[[ Data for this exercise, beginning ]]

-- ==== Sys2Proof/Machine/Crypto.lean ====
section
/-! DEFINITION. The check codes the manual names: CRC-32C (R203), SHA-256, HMAC-SHA-256, HKDF-Expand (R553), and ECDSA P-256
verification (R345, R538, R557). SHA-256, HMAC, HKDF and P-256 are the published standards the manual names
(PRESUMED, log entry 6). -/

namespace Sys2Proof.Machine

/-! ### CRC-32C -/

/-- One reflected step of the Castagnoli polynomial 0x1EDC_6F41 (R203). -/
def crcStep (c : BitVec 32) : BitVec 32 :=
  if c.getLsbD 0 then (c >>> 1) ^^^ 0x82F63B78#32 else c >>> 1

/-- Eight steps for one byte. -/
def crcByte (c : BitVec 32) (b : Byte) : BitVec 32 :=
  let x := c ^^^ b.zeroExtend 32
  crcStep (crcStep (crcStep (crcStep (crcStep (crcStep (crcStep (crcStep x)))))))

/-- CRC-32C: initial value and final exclusive-or 0xFFFF_FFFF (R203). -/
def crc32c (bs : Bytes) : BitVec 32 := (bs.foldl crcByte 0xFFFFFFFF#32) ^^^ 0xFFFFFFFF#32

/-! ### SHA-256 -/

/-- The 32-bit digits of a number, most significant first. -/
def digits32 : Nat → Nat → List Nat
  | 0, _ => []
  | n + 1, v => Nat.mod (Nat.shiftRight v (Nat.mul 32 n)) 4294967296 :: digits32 n v

/-- The round constants of FIPS 180-4, sixteen to a number. -/
def shaK : List Nat :=
  digits32 16 0x428a2f9871374491b5c0fbcfe9b5dba53956c25b59f111f1923f82a4ab1c5ed5d807aa9812835b01243185be550c7dc372be5d7480deb1fe9bdc06a7c19bf174 ++
  digits32 16 0xe49b69c1efbe47860fc19dc6240ca1cc2de92c6f4a7484aa5cb0a9dc76f988da983e5152a831c66db00327c8bf597fc7c6e00bf3d5a7914706ca635114292967 ++
  digits32 16 0x27b70a852e1b21384d2c6dfc53380d13650a7354766a0abb81c2c92e92722c85a2bfe8a1a81a664bc24b8b70c76c51a3d192e819d6990624f40e3585106aa070 ++
  digits32 16 0x19a4c1161e376c082748774c34b0bcb5391c0cb34ed8aa4a5b9cca4f682e6ff3748f82ee78a5636f84c878148cc7020890befffaa4506cebbef9a3f7c67178f2

/-- The initial hash value of FIPS 180-4. -/
def shaInit : List Nat := digits32 8 0x6a09e667bb67ae853c6ef372a54ff53a510e527f9b05688c1f83d9ab5be0cd19

/-! Words of 32 bits are numbers below 2^32; the functions of the standard are written with the functions of Nat themselves,
which the kernel evaluates at once. -/

def add32 (a b : Nat) : Nat := Nat.mod (Nat.add a b) 4294967296

/-- Rotation to the right. -/
def rotr (x n : Nat) : Nat := Nat.lor (Nat.shiftRight x n) (Nat.mod (Nat.shiftLeft x (Nat.sub 32 n)) 4294967296)

def xor3 (a b c : Nat) : Nat := Nat.xor (Nat.xor a b) c

/-- The word of the message schedule 16 places after w0. -/
def shaNext (w0 w1 w9 w14 : Nat) : Nat :=
  add32 (add32 w0 (xor3 (rotr w1 7) (rotr w1 18) (Nat.shiftRight w1 3)))
    (add32 w9 (xor3 (rotr w14 17) (rotr w14 19) (Nat.shiftRight w14 10)))

/-- The message schedule from its first 16 words on, one more for each element of the first list. -/
def shaSchedule : List Nat → List Nat → List Nat
  | [], w => w
  | _ :: n, [a, b, c, d, e, f, g, h, i, j, k, l, m, o, p, q] =>
    a :: shaSchedule n [b, c, d, e, f, g, h, i, j, k, l, m, o, p, q, shaNext a b j p]
  | _ :: _, w => w

/-- One round over the eight working words. -/
def shaRound (h : List Nat) (kw : Nat × Nat) : List Nat :=
  match h with
  | [a, b, c, d, e, f, g, x] =>
    let s1 := xor3 (rotr e 6) (rotr e 11) (rotr e 25)
    let ch := Nat.xor (Nat.land e f) (Nat.land (Nat.sub 4294967295 e) g)
    let t1 := add32 (add32 (add32 x s1) ch) (add32 kw.1 kw.2)
    let s0 := xor3 (rotr a 2) (rotr a 13) (rotr a 22)
    let mj := xor3 (Nat.land a b) (Nat.land a c) (Nat.land b c)
    [add32 t1 (add32 s0 mj), a, b, c, add32 d t1, e, f, g]
  | other => other

/-- Big-endian words of a message. -/
def shaWords : Bytes → List Nat
  | a :: b :: c :: d :: r =>
    Nat.add (Nat.mul a.toNat 16777216) (Nat.add (Nat.mul b.toNat 65536) (Nat.add (Nat.mul c.toNat 256) d.toNat)) :: shaWords r
  | _ => []

/-- Compresses one block of 16 words. -/
def shaBlock (h w : List Nat) : List Nat :=
  List.zipWith add32 h ((shaK.zip (shaSchedule (shaK.drop 16) w)).foldl shaRound h)

/-- The blocks of a padded message; `fuel` bounds their number. -/
def shaBlocks : Nat → List Nat → List Nat → List Nat
  | 0, h, _ => h
  | n + 1, h, m => if m.isEmpty then h else shaBlocks n (shaBlock h (m.take 16)) (m.drop 16)

/-- The padding of a message of `n` bytes. -/
def shaPad (n : Nat) : Bytes :=
  (0x80#8) :: List.replicate ((119 - n % 64) % 64) 0 ++ beBytes 8 (8 * n)

/-- SHA-256, as a number read big-endian. -/
def sha256 (m : Bytes) : BitVec 256 :=
  let padded := m ++ shaPad m.length
  let h := shaBlocks (padded.length / 64 + 1) shaInit (shaWords padded)
  BitVec.ofNat 256 (h.foldl (fun acc w => acc * 4294967296 + w) 0)

/-- The 32 bytes of a SHA-256 digest. -/
def digestBytes (d : BitVec 256) : Bytes := beBytes 32 d.toNat

/-- HMAC-SHA-256 with a key of at most 64 bytes. -/
def hmac (key m : Bytes) : Bytes :=
  let k := padTo 64 key
  let inner := sha256 (k.map (fun b => b ^^^ 0x36#8) ++ m)
  digestBytes (sha256 (k.map (fun b => b ^^^ 0x5C#8) ++ digestBytes inner))

/-- "G9 host cmd" in ASCII (R553). -/
def hostCmdLabel : Bytes := [0x47, 0x39, 0x20, 0x68, 0x6F, 0x73, 0x74, 0x20, 0x63, 0x6D, 0x64]

/-- The key of a host session: HKDF-Expand of the exported master secret, 32 bytes, one HMAC block (R553). -/
def sessionKey (secret : Bytes) (h : Nat) : Bytes :=
  hmac secret (hostCmdLabel ++ leBytes 2 h ++ [0x01])

/-! ### ECDSA P-256 -/

def p256p : Nat := 0xffffffff00000001000000000000000000000000ffffffffffffffffffffffff
def p256n : Nat := 0xffffffff00000000ffffffffffffffffbce6faada7179e84f3b9cac2fc632551
def p256b : Nat := 0x5ac635d8aa3a93e7b3ebbd55769886bc651d06b0cc53b0f63bce3c3e27d2604b

/-- A point in Jacobian coordinates: (X / Z², Y / Z³), at infinity where Z is 0. -/
abbrev Point := Nat × Nat × Nat

def infinity : Point := (1, 1, 0)

/-- The base point. -/
def p256g : Point :=
  (0x6b17d1f2e12c4247f8bce6e563a440f277037d812deb33a0f4a13945d898c296,
   0x4fe342e2fe1a7f9b8ee7eb4a7c0f9e162bce33576b315ececbb6406837bf51f5, 1)

/-- Power modulo m by squaring; `fuel` bits of the exponent. -/
def powMod (m : Nat) : Nat → Nat → Nat → Nat
  | 0, _, _ => 1 % m
  | fuel + 1, b, e =>
    let r := powMod m fuel (b * b % m) (e / 2)
    if e % 2 = 1 then b * r % m else r

/-- Inverse modulo a prime. -/
def invMod (m a : Nat) : Nat := powMod m 256 (a % m) (m - 2)

/-- Whether a point lies on the curve, its coordinates below the field's prime. -/
def onCurve (x y : Nat) : Bool :=
  decide (x < p256p) && decide (y < p256p) &&
  decide (y * y % p256p = (x * x % p256p * x + (p256p - 3) * x + p256b) % p256p)

/-- Difference and product in the field. -/
def fieldSub (a b : Nat) : Nat := (a + p256p - b) % p256p
def fieldMul (a b : Nat) : Nat := a * b % p256p

/-- Twice a point, on the curve with a = -3. -/
def ecDouble : Point → Point
  | (x, y, z) =>
    let yy := fieldMul y y
    let zz := fieldMul z z
    let s := fieldMul 4 (fieldMul x yy)
    let m := fieldMul 3 (fieldMul (fieldSub x zz) (x + zz))
    let x3 := fieldSub (fieldMul m m) (2 * s % p256p)
    (x3, fieldSub (fieldMul m (fieldSub s x3)) (fieldMul 8 (fieldMul yy yy)), fieldMul 2 (fieldMul y z))

/-- Addition of points. -/
def ecAdd : Point → Point → Point
  | (x1, y1, z1), (x2, y2, z2) =>
    if z1 = 0 then (x2, y2, z2)
    else if z2 = 0 then (x1, y1, z1)
    else
      let a := fieldMul z1 z1
      let b := fieldMul z2 z2
      let u := fieldMul x1 b
      let h := fieldSub (fieldMul x2 a) u
      let s := fieldMul y1 (fieldMul z2 b)
      let r := fieldSub (fieldMul y2 (fieldMul z1 a)) s
      if h = 0 then (if r = 0 then ecDouble (x1, y1, z1) else infinity)
      else
        let hh := fieldMul h h
        let v := fieldMul u hh
        let w := fieldMul h hh
        let x3 := fieldSub (fieldMul r r) ((w + 2 * v) % p256p)
        (x3, fieldSub (fieldMul r (fieldSub v x3)) (fieldMul s w), fieldMul h (fieldMul z1 z2))

/-- Multiple of a point, by doubling; `fuel` bits of the factor. -/
def ecMul : Nat → Nat → Point → Point
  | 0, _, _ => infinity
  | fuel + 1, k, p =>
    let r := ecMul fuel (k / 2) (ecDouble p)
    if k % 2 = 1 then ecAdd p r else r

/-- Whether (r, s) is a signature of a digest under the public key (x, y). -/
def ecdsaVerify (x y : Nat) (digest : BitVec 256) (r s : Nat) : Bool :=
  if onCurve x y && decide (0 < r) && decide (r < p256n) && decide (0 < s) && decide (s < p256n) then
    let w := invMod p256n s
    match ecAdd (ecMul 256 (digest.toNat * w % p256n) p256g) (ecMul 256 (r * w % p256n) (x, y, 1)) with
    | (px, _, pz) => decide (pz ≠ 0) && decide (fieldMul px (invMod p256p (fieldMul pz pz)) % p256n = r)
  else false

end Sys2Proof.Machine
end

[[ Data for this exercise, end ]]

## [Description of the task]
Please write out, exactly as they appear above, only the lines in the stretch from the line with "def p256n : Nat" through the line with "let s := fieldMul y1 (fieldMul z2 b)".

## [Task response]
def p256n : Nat := 0xffffffff00000000ffffffffffffffffbce6faada7179e84f3b9cac2fc632551
def p256b : Nat := 0x5ac635d8aa3a93e7b3ebbd55769886bc651d06b0cc53b0f63bce3c3e27d2604b

/-- A point in Jacobian coordinates: (X / Z², Y / Z³), at infinity where Z is 0. -/
abbrev Point := Nat × Nat × Nat

def infinity : Point := (1, 1, 0)

/-- The base point. -/
def p256g : Point :=
  (0x6b17d1f2e12c4247f8bce6e563a440f277037d812deb33a0f4a13945d898c296,
   0x4fe342e2fe1a7f9b8ee7eb4a7c0f9e162bce33576b315ececbb6406837bf51f5, 1)

/-- Power modulo m by squaring; `fuel` bits of the exponent. -/
def powMod (m : Nat) : Nat → Nat → Nat → Nat
  | 0, _, _ => 1 % m
  | fuel + 1, b, e =>
    let r := powMod m fuel (b * b % m) (e / 2)
    if e % 2 = 1 then b * r % m else r

/-- Inverse modulo a prime. -/
def invMod (m a : Nat) : Nat := powMod m 256 (a % m) (m - 2)

/-- Whether a point lies on the curve, its coordinates below the field's prime. -/
def onCurve (x y : Nat) : Bool :=
  decide (x < p256p) && decide (y < p256p) &&
  decide (y * y % p256p = (x * x % p256p * x + (p256p - 3) * x + p256b) % p256p)

/-- Difference and product in the field. -/
def fieldSub (a b : Nat) : Nat := (a + p256p - b) % p256p
def fieldMul (a b : Nat) : Nat := a * b % p256p

/-- Twice a point, on the curve with a = -3. -/
def ecDouble : Point → Point
  | (x, y, z) =>
    let yy := fieldMul y y
    let zz := fieldMul z z
    let s := fieldMul 4 (fieldMul x yy)
    let m := fieldMul 3 (fieldMul (fieldSub x zz) (x + zz))
    let x3 := fieldSub (fieldMul m m) (2 * s % p256p)
    (x3, fieldSub (fieldMul m (fieldSub s x3)) (fieldMul 8 (fieldMul yy yy)), fieldMul 2 (fieldMul y z))

/-- Addition of points. -/
def ecAdd : Point → Point → Point
  | (x1, y1, z1), (x2, y2, z2) =>
    if z1 = 0 then (x2, y2, z2)
    else if z2 = 0 then (x1, y1, z1)
    else
      let a := fieldMul z1 z1
      let b := fieldMul z2 z2
      let u := fieldMul x1 b
      let h := fieldSub (fieldMul x2 a) u
      let s := fieldMul y1 (fieldMul z2 b)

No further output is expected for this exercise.